Data supplied.
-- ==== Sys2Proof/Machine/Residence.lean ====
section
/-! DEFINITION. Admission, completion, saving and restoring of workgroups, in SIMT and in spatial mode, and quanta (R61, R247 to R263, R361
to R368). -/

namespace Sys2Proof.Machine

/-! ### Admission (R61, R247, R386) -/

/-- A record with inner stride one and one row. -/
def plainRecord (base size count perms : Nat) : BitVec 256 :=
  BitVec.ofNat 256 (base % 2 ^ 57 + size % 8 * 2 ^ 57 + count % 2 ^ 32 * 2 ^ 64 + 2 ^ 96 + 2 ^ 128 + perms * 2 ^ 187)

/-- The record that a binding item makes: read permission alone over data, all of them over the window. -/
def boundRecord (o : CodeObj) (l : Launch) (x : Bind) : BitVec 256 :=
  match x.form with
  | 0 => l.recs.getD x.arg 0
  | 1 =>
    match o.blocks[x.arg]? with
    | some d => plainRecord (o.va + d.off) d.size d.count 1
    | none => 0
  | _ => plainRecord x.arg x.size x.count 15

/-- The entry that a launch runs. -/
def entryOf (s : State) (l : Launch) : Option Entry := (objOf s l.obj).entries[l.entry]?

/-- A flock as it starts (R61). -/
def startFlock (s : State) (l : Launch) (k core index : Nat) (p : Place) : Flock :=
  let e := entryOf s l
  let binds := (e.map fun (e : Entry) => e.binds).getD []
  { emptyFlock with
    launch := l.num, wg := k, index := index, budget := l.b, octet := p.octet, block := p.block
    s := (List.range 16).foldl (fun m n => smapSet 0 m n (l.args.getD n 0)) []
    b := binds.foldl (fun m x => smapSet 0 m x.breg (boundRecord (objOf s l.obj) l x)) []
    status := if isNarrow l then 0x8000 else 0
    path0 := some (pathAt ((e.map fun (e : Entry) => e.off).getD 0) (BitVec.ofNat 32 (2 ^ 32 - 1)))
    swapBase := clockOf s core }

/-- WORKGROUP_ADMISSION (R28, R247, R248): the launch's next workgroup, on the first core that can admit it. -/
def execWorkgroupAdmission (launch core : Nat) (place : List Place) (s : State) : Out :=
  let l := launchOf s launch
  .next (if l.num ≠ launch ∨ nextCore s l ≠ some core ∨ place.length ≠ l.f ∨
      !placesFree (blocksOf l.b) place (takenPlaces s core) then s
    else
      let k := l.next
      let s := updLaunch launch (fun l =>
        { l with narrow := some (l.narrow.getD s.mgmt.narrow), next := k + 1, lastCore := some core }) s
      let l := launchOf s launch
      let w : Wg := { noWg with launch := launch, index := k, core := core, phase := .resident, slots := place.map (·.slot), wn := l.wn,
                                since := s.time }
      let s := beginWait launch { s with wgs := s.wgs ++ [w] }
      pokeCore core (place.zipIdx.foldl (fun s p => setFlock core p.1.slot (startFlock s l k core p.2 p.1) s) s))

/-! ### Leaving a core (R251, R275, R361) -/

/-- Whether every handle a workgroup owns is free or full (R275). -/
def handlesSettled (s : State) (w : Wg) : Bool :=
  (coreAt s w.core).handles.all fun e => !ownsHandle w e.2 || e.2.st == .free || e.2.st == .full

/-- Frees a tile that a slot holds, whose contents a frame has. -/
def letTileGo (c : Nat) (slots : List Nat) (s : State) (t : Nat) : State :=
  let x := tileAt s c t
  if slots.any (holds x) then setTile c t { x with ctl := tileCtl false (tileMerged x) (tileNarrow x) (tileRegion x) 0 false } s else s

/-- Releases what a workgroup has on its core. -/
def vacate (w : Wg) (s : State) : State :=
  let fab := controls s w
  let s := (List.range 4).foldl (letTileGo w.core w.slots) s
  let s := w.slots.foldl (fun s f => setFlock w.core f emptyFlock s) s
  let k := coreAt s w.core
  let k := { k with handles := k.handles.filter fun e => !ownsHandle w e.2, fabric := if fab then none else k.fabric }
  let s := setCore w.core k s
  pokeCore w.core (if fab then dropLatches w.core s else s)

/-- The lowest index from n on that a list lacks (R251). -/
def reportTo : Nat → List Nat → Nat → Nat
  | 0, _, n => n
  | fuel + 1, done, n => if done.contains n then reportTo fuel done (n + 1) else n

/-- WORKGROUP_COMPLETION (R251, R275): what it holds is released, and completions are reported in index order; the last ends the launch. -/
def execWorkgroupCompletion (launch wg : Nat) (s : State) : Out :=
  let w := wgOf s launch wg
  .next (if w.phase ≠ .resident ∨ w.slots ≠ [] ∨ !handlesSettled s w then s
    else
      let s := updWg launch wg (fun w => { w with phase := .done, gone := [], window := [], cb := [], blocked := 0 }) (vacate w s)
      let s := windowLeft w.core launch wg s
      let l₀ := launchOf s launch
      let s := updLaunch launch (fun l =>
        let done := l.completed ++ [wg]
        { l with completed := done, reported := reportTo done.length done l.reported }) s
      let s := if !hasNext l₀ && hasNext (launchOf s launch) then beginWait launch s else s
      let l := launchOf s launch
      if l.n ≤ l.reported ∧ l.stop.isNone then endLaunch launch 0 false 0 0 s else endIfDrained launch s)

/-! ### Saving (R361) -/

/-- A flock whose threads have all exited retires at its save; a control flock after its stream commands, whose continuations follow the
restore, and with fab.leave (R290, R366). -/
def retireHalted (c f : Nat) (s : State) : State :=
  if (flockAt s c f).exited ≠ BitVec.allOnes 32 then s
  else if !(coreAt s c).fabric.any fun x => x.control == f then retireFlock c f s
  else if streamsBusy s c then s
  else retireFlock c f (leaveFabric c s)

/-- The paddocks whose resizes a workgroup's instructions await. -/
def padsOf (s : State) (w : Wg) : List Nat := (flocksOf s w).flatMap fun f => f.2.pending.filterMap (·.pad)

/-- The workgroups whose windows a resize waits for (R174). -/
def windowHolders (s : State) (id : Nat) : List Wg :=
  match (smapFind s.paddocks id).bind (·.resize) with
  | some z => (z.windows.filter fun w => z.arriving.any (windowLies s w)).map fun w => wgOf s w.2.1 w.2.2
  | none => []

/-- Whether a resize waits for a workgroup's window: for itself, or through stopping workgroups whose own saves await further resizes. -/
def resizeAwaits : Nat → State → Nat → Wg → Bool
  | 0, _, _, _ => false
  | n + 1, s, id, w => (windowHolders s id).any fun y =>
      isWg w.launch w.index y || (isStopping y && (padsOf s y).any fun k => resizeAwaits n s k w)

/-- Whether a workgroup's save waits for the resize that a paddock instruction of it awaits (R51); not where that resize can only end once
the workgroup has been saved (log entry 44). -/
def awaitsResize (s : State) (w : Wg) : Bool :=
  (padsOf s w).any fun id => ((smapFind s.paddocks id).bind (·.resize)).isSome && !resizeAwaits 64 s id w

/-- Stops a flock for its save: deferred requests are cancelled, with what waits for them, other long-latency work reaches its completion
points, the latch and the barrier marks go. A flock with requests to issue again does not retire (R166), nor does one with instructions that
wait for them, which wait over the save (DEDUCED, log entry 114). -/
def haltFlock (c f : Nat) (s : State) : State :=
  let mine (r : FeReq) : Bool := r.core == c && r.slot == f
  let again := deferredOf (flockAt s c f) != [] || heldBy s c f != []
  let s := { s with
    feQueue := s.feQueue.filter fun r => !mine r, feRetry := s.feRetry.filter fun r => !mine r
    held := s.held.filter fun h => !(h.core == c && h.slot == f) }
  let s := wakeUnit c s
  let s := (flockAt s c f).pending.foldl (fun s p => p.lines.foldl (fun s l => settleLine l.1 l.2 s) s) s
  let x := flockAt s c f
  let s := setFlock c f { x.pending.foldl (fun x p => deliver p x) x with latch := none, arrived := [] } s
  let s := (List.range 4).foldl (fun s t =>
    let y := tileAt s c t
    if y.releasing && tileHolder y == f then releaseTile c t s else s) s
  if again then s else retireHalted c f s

Goal of the exercise.
The exact lines of the material above starting at the one that contains "points, the latch" and ending at the one that contains "if y.releasing &&" are what to retype; leave out everything else.

Solution for this exercise.
points, the latch and the barrier marks go. A flock with requests to issue again does not retire (R166), nor does one with instructions that
wait for them, which wait over the save (DEDUCED, log entry 114). -/
def haltFlock (c f : Nat) (s : State) : State :=
  let mine (r : FeReq) : Bool := r.core == c && r.slot == f
  let again := deferredOf (flockAt s c f) != [] || heldBy s c f != []
  let s := { s with
    feQueue := s.feQueue.filter fun r => !mine r, feRetry := s.feRetry.filter fun r => !mine r
    held := s.held.filter fun h => !(h.core == c && h.slot == f) }
  let s := wakeUnit c s
  let s := (flockAt s c f).pending.foldl (fun s p => p.lines.foldl (fun s l => settleLine l.1 l.2 s) s) s
  let x := flockAt s c f
  let s := setFlock c f { x.pending.foldl (fun x p => deliver p x) x with latch := none, arrived := [] } s
  let s := (List.range 4).foldl (fun s t =>
    let y := tileAt s c t
    if y.releasing && tileHolder y == f then releaseTile c t s else s) s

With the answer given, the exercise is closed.